The removal of uremic toxins

Three major groups of uremic solutes can be characterized: the small water-soluble compounds, the middle molecules, and the protein-bound compounds. Whereas small water-soluble compounds are quite easily removed by conventional hemodialysis, this is not the case for many other molecules with different physicochemical characteristics. Continuous ambulatory peritoneal dialysis (CAPD) is often characterized by better removal of those compounds. Urea and creatinine are small water-soluble compounds and the most current markers of retention and removal, but they do not exert much toxicity. This is also the case for many other small water-soluble compounds. Removal pattern by dialysis of urea and creatinine is markedly different from that of many other uremic solutes with proven toxicity. Whereas middle molecules are removed better by dialyzers containing membranes with a larger pore size, it is not clear whether this removal is sufficient to prevent the related complications. Larger pore size has virtually no effect on the removal of protein-bound toxins. Therefore, at present, the current dialytic methods do not offer many possibilities to remove protein-bound compounds. Nutritional and environmental factors as well as the residual renal function may influence the concentration of uremic toxins in the body fluids.
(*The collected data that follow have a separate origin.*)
/-- Rule 0x01: what an item names exists and is enabled. Log entry: 42 DEDUCED. -/
def namedRules (rd : Nat → Nat) : List Failure :=
  (List.range 32).flatMap (fun n =>
    let p := rd (It.lmSource n)
    require (p == 0 || decide (4 < p) || rd (It.camEnable (p - 1)) == 1) ([It.lmSource n] ++ if p = 0 ∨ 4 < p then [] else [It.camEnable (p - 1)]) 0x01) ++
  (List.range 32).flatMap (fun n => require (streamOn rd (rd (It.stSource n))) (It.stSource n :: streamKeys (rd (It.stSource n))) 0x01) ++
  (groupsOn rd).flatMap (fun g =>
    require ((List.range 32).all fun k => !bit (rd (It.fuStreams g)) k || rd (It.stSource k) != 0)
      (It.fuStreams g :: ((List.range 32).filter fun k => bit (rd (It.fuStreams g)) k && rd (It.stSource k) == 0).map It.stSource) 0x01 ++
    require ((List.range 32).all fun k => !bit (rd (It.fuGroups g)) k || rd (It.fuLevel k) != 0)
      (It.fuGroups g :: ((List.range 32).filter fun k => bit (rd (It.fuGroups g)) k && rd (It.fuLevel k) == 0).map It.fuLevel) 0x01) ++
  require (decide (rd It.tkEjectProfile < 32)) [It.tkEjectProfile] 0x01 ++
  ((List.range 128).filter fun l => rd (It.rodEnable l) == 1).flatMap (fun l =>
    require (sourceOn rd (rd (It.rodPvSrc l)) (rd (It.rodPvInst l))) (It.rodPvSrc l :: It.rodPvInst l :: It.rodEnable l :: sourceKeys (rd (It.rodPvSrc l)) (rd (It.rodPvInst l))) 0x01 ++
    require (sourceOn rd (rd (It.rodFfSrc l)) (rd (It.rodFfInst l))) (It.rodFfSrc l :: It.rodFfInst l :: It.rodEnable l :: sourceKeys (rd (It.rodFfSrc l)) (rd (It.rodFfInst l))) 0x01) ++
  ((List.range 16).filter fun m => rd (It.beamEnable m) == 1).flatMap (fun m =>
    require ((beamLoops rd m).all fun l => rd (It.rodEnable l) == 1)
      (It.beamMembers m :: It.beamEnable m :: ((beamLoops rd m).filter fun l => rd (It.rodEnable l) != 1).map It.rodEnable) 0x01) ++
  ((List.range 8).filter fun k => rd (It.casEnable k) == 1).flatMap fun k =>
    require (rd (It.rodEnable (rd (It.casInner k))) == 1) [It.casInner k, It.casEnable k, It.rodEnable (rd (It.casInner k))] 0x01 ++
    require (if rd (It.casOuterKind k) = 1 then rd (It.beamEnable (rd (It.casOuter k))) == 1
      else rd (It.rodEnable (rd (It.casOuter k))) == 1) [It.casOuter k, It.casOuterKind k, It.casEnable k,
        if rd (It.casOuterKind k) = 1 then It.beamEnable (rd (It.casOuter k)) else It.rodEnable (rd (It.casOuter k))] 0x01

/-- Rules 0x02 and 0x03 of one guard window: lower ≤ upper, and the hysteresis bands lie inside it.
Log entry: 43 DEDUCED. -/
def windowRules (lo hi : Int) (hyst : Nat) (kLow kHigh kHyst : Nat) : List Failure :=
  require (decide (lo ≤ hi)) [kLow, kHigh] 0x02 ++
  require (decide (lo * 100 + lo.natAbs * hyst ≤ hi * 100) && decide (lo * 100 ≤ hi * 100 - hi.natAbs * hyst)) [kHyst, kLow, kHigh] 0x03

/-- Rules 0x02 and 0x03. Log entry: 43 DEDUCED. -/
def limitRules (rd : Nat → Nat) : List Failure :=
  let u := fun k : Nat => (rd k : Int)
  let q := fun k : Nat => signed32 (rd k)
  (List.range 8).flatMap (fun n => windowRules (u (It.encRateLow n)) (u (It.encRateHigh n)) (rd (It.encHystPct n)) (It.encRateLow n) (It.encRateHigh n) (It.encHystPct n)) ++
  (List.range 4).flatMap (fun n => windowRules (u (It.camRateLow n)) (u (It.camRateHigh n)) (rd (It.camHystPct n)) (It.camRateLow n) (It.camRateHigh n) (It.camHystPct n)) ++
  (List.range 32).flatMap (fun n => windowRules (q (It.stLow n)) (q (It.stHigh n)) (rd (It.stHystPct n)) (It.stLow n) (It.stHigh n) (It.stHystPct n)) ++
  (List.range 48).flatMap (fun n => windowRules (u (It.diRateLow n)) (u (It.diRateHigh n)) (rd (It.diHystPct n)) (It.diRateLow n) (It.diRateHigh n) (It.diHystPct n)) ++
  (List.range 16).flatMap (fun n => windowRules (q (It.aiLow n)) (q (It.aiHigh n)) (rd (It.aiHystPct n)) (It.aiLow n) (It.aiHigh n) (It.aiHystPct n)) ++
  (List.range 8).flatMap (fun n => windowRules (u (It.lsRateLow n)) (u (It.lsRateHigh n)) (rd (It.lsHystPct n)) (It.lsRateLow n) (It.lsRateHigh n) (It.lsHystPct n)) ++
  (List.range 128).flatMap (fun l =>
    require (decide (q (It.rodIMin l) ≤ q (It.rodIMax l))) [It.rodIMin l, It.rodIMax l] 0x02 ++
    require (decide (q (It.rodOutMin l) ≤ q (It.rodOutMax l))) [It.rodOutMin l, It.rodOutMax l] 0x02) ++
  (List.range 32).flatMap fun p =>
    require (rd (It.profHoldMaxMs p) == 0 || decide (rd (It.profHoldMinUs p) ≤ 1000 * rd (It.profHoldMaxMs p))) [It.profHoldMinUs p, It.profHoldMaxMs p] 0x02
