-- ==== Sys2Proof/Certificates/Slice0/Obligations.lean ====
section
/-! DEFINITION. The statements about the model. -/

open Sys2Proof Sys2Proof.Machine Sys2Proof.Safety

/-- (a) ENCODER_EDGE: an edge that Table 2.2 counts moves enc_count by one up or down modulo 2^32, keeps the interval to the edge before, judges the range window with the rate of that interval, and changes no item but enc_count, enc_rate and enc_guard of this encoder (and counters of lost events). (b) A transition of A and B within one filter window in a quadrature mode counts no edge, increments enc_quad_errors and the errors of this cycle, and breaks the encoder after more than 3 of them; the tally does not move. (c) ENCODER_STALE: an encoder that is not BROKEN and has had no edge for enc_stale_ms goes to STALE with rate 0 and sends ENCODER_GUARD. -/
def Obligations.EncoderInputsCount : Prop :=
  (∀ (s : State) (dt : Nat) (n : Fin 8) (a b : Bool) (seen : BitVec 6) (forward : Bool),
    s.live = true →
    illegalEdge (s.get (It.encMode n)) (nth s.time.enc n).a ((nth s.time.enc n).b != (s.get (It.encInvert n) == 1)) a (b != (s.get (It.encInvert n) == 1)) = false →
    decodeEdge (s.get (It.encMode n)) (nth s.time.enc n).a ((nth s.time.enc n).b != (s.get (It.encInvert n) == 1)) a (b != (s.get (It.encInvert n) == 1)) = some forward →
    ∃ t, exec (.encoderEdge dt n a b seen) s = .next t ∧
      t.get (It.encCount n) = (if forward then s.get (It.encCount n) + 1 else s.get (It.encCount n) + 4294967295) % 4294967296 ∧
      t.time.enc = upd s.time.enc n (fun e => { e with a := a, b := b, prev := e.last, last := some (s.now + dt), forward := forward, win := (nth t.time.enc n).win }) ∧
      ItemsBut [It.encCount n, It.encRate n, It.encGuard n] s t ∧ SameOwner s t ∧
      t = { s with clk := s.clk.advance dt, items := t.items, mail := t.mail, time := { s.time with enc := t.time.enc, lane := t.time.lane, standby := t.time.standby, dies := t.time.dies, hist := t.time.hist } }) ∧
  (∀ (s : State) (dt : Nat) (n : Fin 8) (a b : Bool) (seen : BitVec 6),
    s.live = true →
    illegalEdge (s.get (It.encMode n)) (nth s.time.enc n).a ((nth s.time.enc n).b != (s.get (It.encInvert n) == 1)) a (b != (s.get (It.encInvert n) == 1)) = true →
    ∃ t, exec (.encoderEdge dt n a b seen) s = .next t ∧
      t.get (It.encQuadErrors n) = sat32 (s.get (It.encQuadErrors n) + 1) ∧
      t.time = { s.time with enc := upd s.time.enc n fun e => { e with a := a, b := b, illegal := e.illegal + 1, clean := 0, broken := e.broken || decide (3 < e.illegal + 1), win := (nth t.time.enc n).win } } ∧
      ItemsBut [It.encQuadErrors n, It.encRate n, It.encGuard n] s t ∧ SameOwner s t ∧
      t = { s with clk := s.clk.advance dt, items := t.items, mail := t.mail, time := t.time }) ∧
  (∀ (s : State) (dt l : Nat) (n : Fin 8),
    s.live = true →
    s.get (It.encGuard n) ≠ 3 →
    (nth s.time.enc n).broken = false →
    (nth s.time.enc n).last = some l →
    s.get (It.encStaleMs n) * 1000000 ≤ s.now + dt - l →
    exec (.encoderStale dt n) s = .next (((({ s.advance dt with time := { s.time with enc := upd s.time.enc n fun e => { e with win := windowState (nth s.time.enc n).win 0 (s.get (It.encRateLow n)) (s.get (It.encRateHigh n)) (s.get (It.encHystPct n)) } } } : State).set (It.encRate n) 0).set (It.encGuard n) 3).emit 0x0585
      (toLE 1 n ++ toLE 1 0 ++ toLE 2 3 ++ toLE 4 0 ++ toLE 8 (s.now + dt))))

/-- (a) INTERNAL_TALLY_TICK comes at the next mtime multiple of 1000, that of its number, when none was missed; with tally_source internal, prescale 1, no debt and an empty accumulator the lane's counter moves on by one unit, its fraction restarts, it is RUNNING, and the interval is known when it was RUNNING before. (b) TALLY_STALL: an external source without a unit for tally_stall_ms leaves the lane's counter STALLED, the fraction frozen and the interval discarded. No command here changes an item (but counters of lost events). -/
def Obligations.TallyUnitsAndStalls : Prop :=
  (∀ (s : State),
    s.live = true →
    s.clk.mtime ≤ s.clk.tickNext * 1000 →
    s.get It.tallySource = 12 →
    s.get It.tallyPrescale = 1 →
    s.time.lane.acc = 0 →
    s.time.lane.debt = 0 →
    ∃ t, exec .internalTallyTick s = .next t ∧
      t.clk = { s.clk with mtime := s.clk.tickNext * 1000, wall := s.clk.wall + (s.clk.tickNext * 1000 - s.clk.mtime), tickNext := s.clk.tickNext + 1 } ∧
      t.time.lane = { s.time.lane with int := (s.time.lane.int + 1) % 2 ^ 48, frac := 0, tLast := t.clk.mtime, st := .running, pLast := (if s.time.lane.st = .running then some (t.clk.mtime - s.time.lane.tLast) else none), near := s.time.lane.near || decide (t.clk.mtime - s.time.lane.latchAt ≤ 250) } ∧
      t.time.hist = ({ int := t.time.lane.int, at_ := t.clk.mtime, p := t.time.lane.pLast } :: s.time.hist).take 65536 ∧
      ItemsBut [] s t ∧ SameOwner s t ∧
      t = { s with clk := t.clk, items := t.items, mail := t.mail, time := { s.time with lane := t.time.lane, standby := t.time.standby, dies := t.time.dies, hist := t.time.hist } }) ∧
  (∀ (s : State) (dt : Nat),
    s.live = true →
    s.get It.tallySource ≠ 12 →
    s.time.lane.st = .running →
    s.get It.tallyStallMs * 1000000 ≤ s.now + dt - s.time.lane.tLast →
    ∃ t, exec (.tallyStall dt) s = .next t ∧
      t.time.lane = { s.time.lane with frac := s.time.lane.fraction (s.now + dt), pLast := none, st := .stalled } ∧
      t.time.hist = pushUnit 65536 (s.now + dt) s.time.lane t.time.lane s.time.hist ∧
      ItemsBut [] s t ∧ SameOwner s t ∧
      t = { s with clk := s.clk.advance dt, items := t.items, mail := t.mail, time := { s.time with lane := t.time.lane, standby := t.time.standby, dies := t.time.dies, hist := t.time.hist } })

/-- (a) CYCLE_START_MESSAGE of a lane that the latch does not accept is discarded and counted. (b) One of the accepted lane to a die of the same epoch with no correction due, whose latched tally differs by d units with neither side near K, steers the die's mtime follower to within 200 ns, sets up the correction d, counts follower_mismatch and sends FOLLOWER_MISMATCH. (c) FOLLOWER_CORRECTION: after the K that follows, the difference is added to the follower. (d) LANE_LINK_K_MESSAGE: a standby whose latched tally agrees only has its mtime offset reported, and is steered by at most 10 ns towards the active lane. (e) LATENCY_MONITOR_SILENT: a monitor without sample for lm_stale_ms goes to SILENT with its event. -/
def Obligations.FollowersKeepStep : Prop :=
  (∀ (s : State) (dt : Nat) (die : Fin 4) (lane : Fin 2) (off : Int),
    s.powered = true →
    s.accepts lane = false →
    exec (.cycleStartMessage dt die lane off) s = .next ((s.advance dt).bump It.arbitrationDiscards)) ∧
  (∀ (s : State) (dt : Nat) (die : Fin 4) (lane : Fin 2) (off : Int),
    s.powered = true →
    s.accepts lane = true →
    (nth s.time.dies die).corr = none →
    (nth s.time.dies die).epoch = s.get It.mtimeEpoch →
    s.time.lane.near = false →
    (nth s.time.dies die).cnt.near = false →
    unitDiff s.time.lane.latched (nth s.time.dies die).cnt.latched ≠ 0 →
    (∀ b < 16, b / 4 ≠ die.val ∨ bit (s.get (It.bankSafeCause b)) 1 = false) →
    exec (.cycleStartMessage dt die lane off) s = .next (((({ (s.advance dt).set (It.drvLane die) (lane + 1) with
        time := { s.time with dies := upd s.time.dies die fun f => { f with off := clampInt (-200) 200 off, lastMsg := s.up + dt, epoch := s.get It.mtimeEpoch, corr := some (unitDiff s.time.lane.latched (nth s.time.dies die).cnt.latched, s.clk.kLast) } }
        valve := { s.valve with stage := s.valve.stage.map fun d => if d.die = die.val then { d with loaded := true } else d } } : State).bump It.followerMismatch).emit 0x0581
      (toLE 1 die ++ toLE 3 0 ++ toLE 4 (twos 32 (unitDiff s.time.lane.latched (nth s.time.dies die).cnt.latched)) ++
        toLE 8 ((s.now + dt) / 100000))))) ∧
  (∀ (s : State) (dt : Nat) (die : Fin 4) (d : Int) (k : Nat),
    s.live = true →
    (nth s.time.dies die).corr = some (d, k) →
    k < s.clk.kLast →
    exec (.followerCorrection dt die) s = .next { s.advance dt with time := { s.time with dies := upd s.time.dies die fun f =>
      let c := { f.cnt with int := twos 48 (f.cnt.int + d), latched := twos 48 (f.cnt.latched + d) }
      { f with corr := none, cnt := c, jumps := if 0 < d then ((f.cnt.pos (s.up + dt), c.pos (s.up + dt)) :: f.jumps).take 4096 else f.jumps } } }) ∧
  (∀ (s : State) (dt : Nat) (off : Int),
    s.live = true →
    s.lanes.accepting = true →
    s.lane (1 - s.lanes.latch) = 3 →
    s.linkCarries = true →
    s.fw.ses = none →
    s.time.standby.latched = s.time.lane.latched →
    -1000 ≤ s.time.standbyOff + off →
    s.time.standbyOff + off ≤ 1000 →
    ∃ t, exec (.laneLinkKMessage dt off) s = .next t ∧
      (s.time.standbyOff + off - t.time.standbyOff).natAbs ≤ 10 ∧
      t.time.standbyOff.natAbs ≤ (s.time.standbyOff + off).natAbs ∧
      t = { (s.advance dt).seti It.laneOffsetNs (s.time.standbyOff + off) with time := { s.time with standbyOff := t.time.standbyOff }, free := s.free + 1 }) ∧
  (∀ (s : State) (dt l : Nat) (n : Fin 32),
    s.live = true →
    s.get (It.lmState n) ≠ 0 →
    s.get (It.lmState n) ≠ 5 →
    s.get (It.lmSource n) ≠ 0 →
    (nth s.time.lat n).lastAt = some l →
    s.get (It.lmStaleMs n) * 1000000 ≤ s.now + dt - l →
    exec (.latencyMonitorSilent dt n) s = .next (((s.advance dt).set (It.lmState n) 5).emit 0x0583
      (toLE 1 n ++ toLE 1 0 ++ toLE 2 5 ++ toLE 4 0 ++ toLE 8 (s.now + dt))))
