-- ==== Sys2Proof/Tests/Slice0.lean ====
section
/-! SUPPORT. Tests of the model: ill-formed commands, check values, one-step tests, and for every statement with
hypotheses a state and operands that meet them. -/

namespace Sys2Proof.Tests

set_option linter.unusedVariables false
set_option Elab.async false

open Sys2Proof.Machine Sys2Proof.Safety

/-! ## States to test on -/

/-- A state with items set. -/
def sets (l : List (Nat × Nat)) (s : State) : State := l.foldl (fun s e => s.set e.1 e.2) s

/-- A module that serves at mtime 1 ms: lane 0 is ACTIVE and accepted, master 0 has a session with every event and is the owner. -/
def served : State :=
  let r : State := { State.reset with
    phase := .up, clk := { mtime := 1000000, wall := 1500000, kLast := 10, tickNext := 1001 },
    mail := { State.reset.mail with owner := some 0 }, lanes := { State.reset.lanes with accepting := true, consuming := true } }
  sets [(It.sessionState 0, 2), (It.evtMask 0, 0xffffffff), (It.laneState 0, 4)] r

/-- The header of a frame of master `m` with sequence 7 and its check word. -/
def wHdr (m : Fin 16) (code : Nat) (p : List Byte) : Hdr :=
  let h : Hdr := { mfield := BitVec.ofNat 4 m, ring := 0, flags := 0, seq := 7, slate := 0xff, rsv := 0, status := 0, check := 0 }
  { h with check := BitVec.ofNat 32 (expectedCheck (rowFrame code h p)) }

/-- As `wHdr`, with slate `i` named. -/
def wHdrAt (i : Nat) (m : Fin 16) (code : Nat) (p : List Byte) : Hdr :=
  let h : Hdr := { mfield := BitVec.ofNat 4 m, ring := 0, flags := 0, seq := 7, slate := BitVec.ofNat 8 i, rsv := 0, status := 0, check := 0 }
  { h with check := BitVec.ofNat 32 (expectedCheck (rowFrame code h p)) }

/-- As `wHdr`, with RETRY set. -/
def wRetry (m : Fin 16) (code : Nat) (p : List Byte) : Hdr :=
  let h : Hdr := { mfield := BitVec.ofNat 4 m, ring := 0, flags := 2, seq := 7, slate := 0xff, rsv := 0, status := 0, check := 0 }
  { h with check := BitVec.ofNat 32 (expectedCheck (rowFrame code h p)) }

/-- A slate image of one entry that names a status item. -/
def badImgW : List Byte := toLE 4 1 ++ toLE 4 0x9648 ++ toLE 2 1 ++ toLE 2 0 ++ toLE 4 5 ++ toLE 4 It.mtime ++ [3, 8, 0, 0] ++ toLE 8 500

/-- A slate image of one entry. -/
def imgW : List Byte := toLE 4 1 ++ toLE 4 0x9648 ++ toLE 2 1 ++ toLE 2 0 ++ toLE 4 5 ++ toLE 4 It.tallyStallMs ++ [1, 2, 0, 0] ++ toLE 8 500

/-- A background table image of one entry. -/
def tabW : List Byte := toLE 4 1 ++ toLE 4 0x9648 ++ [4, 0, 0, 0] ++ toLE 4 1 ++ toLE 4 5 ++ toLE 2 100

/-- A detection, a track and an ejector map of one entry. -/
def detW : Detection := { ctx := 0, flags := 0, cls := 1, frame := 2, mtime := 5, tally := 6, col := 7, row := 8, width := 1, height := 1, count := 1, feats := List.replicate 8 0, expCarry := 0 }

def trackW : Track :=
  let p : Placed := { d := detW, e := 5, t := 6, u := 7, w := 8, area := 9 }
  { id := 7, birthView := 0, birth := p, t0 := 6, u0 := 7, w0 := 8, s := (1, 1), du := (0, 1), latest := p, seen := [some p, none, none, none] }

def mapW : List Byte := toLE 4 1 ++ toLE 4 0x9648 ++ [3, 0, 0, 0] ++ toLE 4 1 ++ toLE 4 5 ++ toLE 4 0 ++ toLE 4 1000 ++ [1, 2, 0, 0]


/-- A bead of channel 11, a profile that runs on it, and bank 1 in RUN on die 0 with channel 11 in a given condition. -/
def beadW : Bead := { position := 900000, key := 5, ch := 11, op := .on, onMtime := true, master := true, profile := 0xff, extent := 0 }

def runW : ProfRun := { bead := beadW, start := 3, begun := 1000, carry := 2, late := 0, tier := 0, peak := 131072, hold := 65536, boostMax := 400000, dwell := 7, holdMin := 8, holdMax := 0, slow := false, kp := 9, ki := 10 }

def valved (l : List (Nat × Nat)) (x : Chan) : State :=
  let s := sets ([(It.bankState 1, 1)] ++ l) served
  let c := sets [(It.bankEnable 1, 1), (It.chMode 11, 1)] served
  { s with valve := { s.valve with chans := upd s.valve.chans 11 fun _ => x, dies := upd s.valve.dies 0 fun d => { d with cfg := c.items } } }

/-- A manifest of one component of kind 3, and an update session of one component of four bytes. -/
def manW : List Byte :=
  toLE 4 1 ++ toLE 4 0x9648 ++ toLE 4 7 ++ toLE 2 0 ++ toLE 2 65535 ++ [0, 5, 1, 0] ++ toLE 12 0 ++ ([3, 0, 0, 0] ++ toLE 4 2 ++ toLE 4 4 ++ toLE 2 1 ++ toLE 90 0) ++ toLE 96 0

def sesW : UpdSession := { id := 77, mode := 1, man := {}, comps := [{ kind := 3, size := 4 }], lane := 1, lastBlk := 70 }

def updating (st : Nat) (u : UpdSession) : State := (sets [(It.updState, st), (It.updSession, u.id)] served).modFw fun w => { w with ses := some u }

/-- A page image, and a module whose BLK ring holds it. -/
def pageHead : List Byte := toLE 4 1 ++ toLE 4 0x9648 ++ toLE 2 320 ++ toLE 2 240 ++ toLE 4 0 ++ toLE 4 1198318324

def pageImg : List Byte := pageHead ++ List.replicate 19196 0

def pageState : State := served.modMaster 0 fun x => { x with blk := { prod := 60, cons := 0 }, blks := [{ seq := 40, payload := pageImg, at_ := 900000 }] }

/-! ## A page image of 19216 bytes: its first four pixel bytes bring the CRC register to zero, where zero bytes keep it -/

/-- The running CRC-32C register. -/
def crcOn (l : List Byte) (c : Nat) : Nat := l.foldl (fun c b => crc32Shift 8 (c ^^^ b.toNat)) c

theorem crcOn_append (a b : List Byte) (c : Nat) : crcOn (a ++ b) c = crcOn b (crcOn a c) := List.foldl_append
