-- ==== Sys2Proof/Syntax.lean ====
section
/-! DEFINITION. The instructions: the nineteen rows of spec/opcode_table.json, one constructor each, and the two
formats their codes come in (30_encoding.md rule R90). No instruction has an operand field (R91, R101): a command
finds its operands in fixed places (R94), a micro-operation works on what its phase fixes. -/

namespace Sys2Proof

/-- The seven commands (format `CMD`, R92) and the twelve phase micro-operations (format `PHASE`, R100). -/
inductive Instr where
  /-- `GET_WORK_PAR_A` (41_diffusion_engine.md R153) -/
  | getWorkParA
  /-- `ELEM_ITER_A` (43_sequencer.md R214) -/
  | elemIterA
  /-- `INSERT_NONCE_A` (42_header_codec.md R178) -/
  | insertNonceA
  /-- `MATMUL_WORK_B` (41_diffusion_engine.md R154) -/
  | matmulWorkB
  /-- `ELEM_ITER_B` (43_sequencer.md R215) -/
  | elemIterB
  /-- `INSERT_NONCE_B_NARROW` (42_header_codec.md R179) -/
  | insertNonceBNarrow
  /-- `INSERT_NONCE_B_WIDE` (42_header_codec.md R180) -/
  | insertNonceBWide
  /-- `IDLE` (43_sequencer.md R213) -/
  | idle
  /-- `CHECK` (43_sequencer.md R201) -/
  | check
  /-- `COPY` (42_header_codec.md R172) -/
  | copy
  /-- `PATCH` (42_header_codec.md R173) -/
  | patch
  /-- `SEED` (41_diffusion_engine.md R141) -/
  | seed
  /-- `CHAIN` (41_diffusion_engine.md R142) -/
  | chain
  /-- `MAC` (41_diffusion_engine.md R143) -/
  | mac
  /-- `COMPRESS` (41_diffusion_engine.md R144) -/
  | compress
  /-- `SPLICE` (42_header_codec.md R177) -/
  | splice
  /-- `HASH1` (43_sequencer.md R205) -/
  | hash1
  /-- `HASH2` (43_sequencer.md R206) -/
  | hash2
  /-- `RESPOND` (43_sequencer.md R212) -/
  | respond
  deriving DecidableEq, Repr

/-- A code of one of the two fixed-length formats (R90): the 32-bit word written to register 0, or the 4-bit
value of the PHASE register. -/
inductive Code where
  | cmd (w : Word)
  | phase (p : BitVec 4)
  deriving DecidableEq, Repr

end Sys2Proof
end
Relevance of oxidative and carbonyl stress to long-term uremic complications

Oxidative stress is a disturbance of balance between oxidants and antioxidant species. The existence of an increased oxidative stress in chronic renal failure is supported by evidence of increased lipid, carbohydrate, and protein oxidation products in plasma and cell membrane. Recent studies have implicated the oxidative stress in the nonenzymatic biochemistry leading to irreversible protein modifications. Reactive oxygen species may directly alter proteins with the eventual formation of oxidized amino acids. Alternatively, reactive carbonyl compounds formed by the oxidation of carbohydrates and lipids may indirectly lead to advanced glycation or lipoxidation of proteins. Chronic uremia is associated with increased modification of protein caused by reactive carbonyl compounds derived from both carbohydrates and lipids. Increased carbonyl modification of proteins subsequently results in the rise of plasma and tissue contents of advanced glycation end products and advanced lipoxidation end products, in which the deleterious biological effects have been revealed. This article focuses on the irreversible nonenzymatic modification of proteins, which might, at least in part, contribute to the development of complications associated with chronic renal failure and long-term dialysis, such as atherosclerosis and dialysis-related amyloidosis.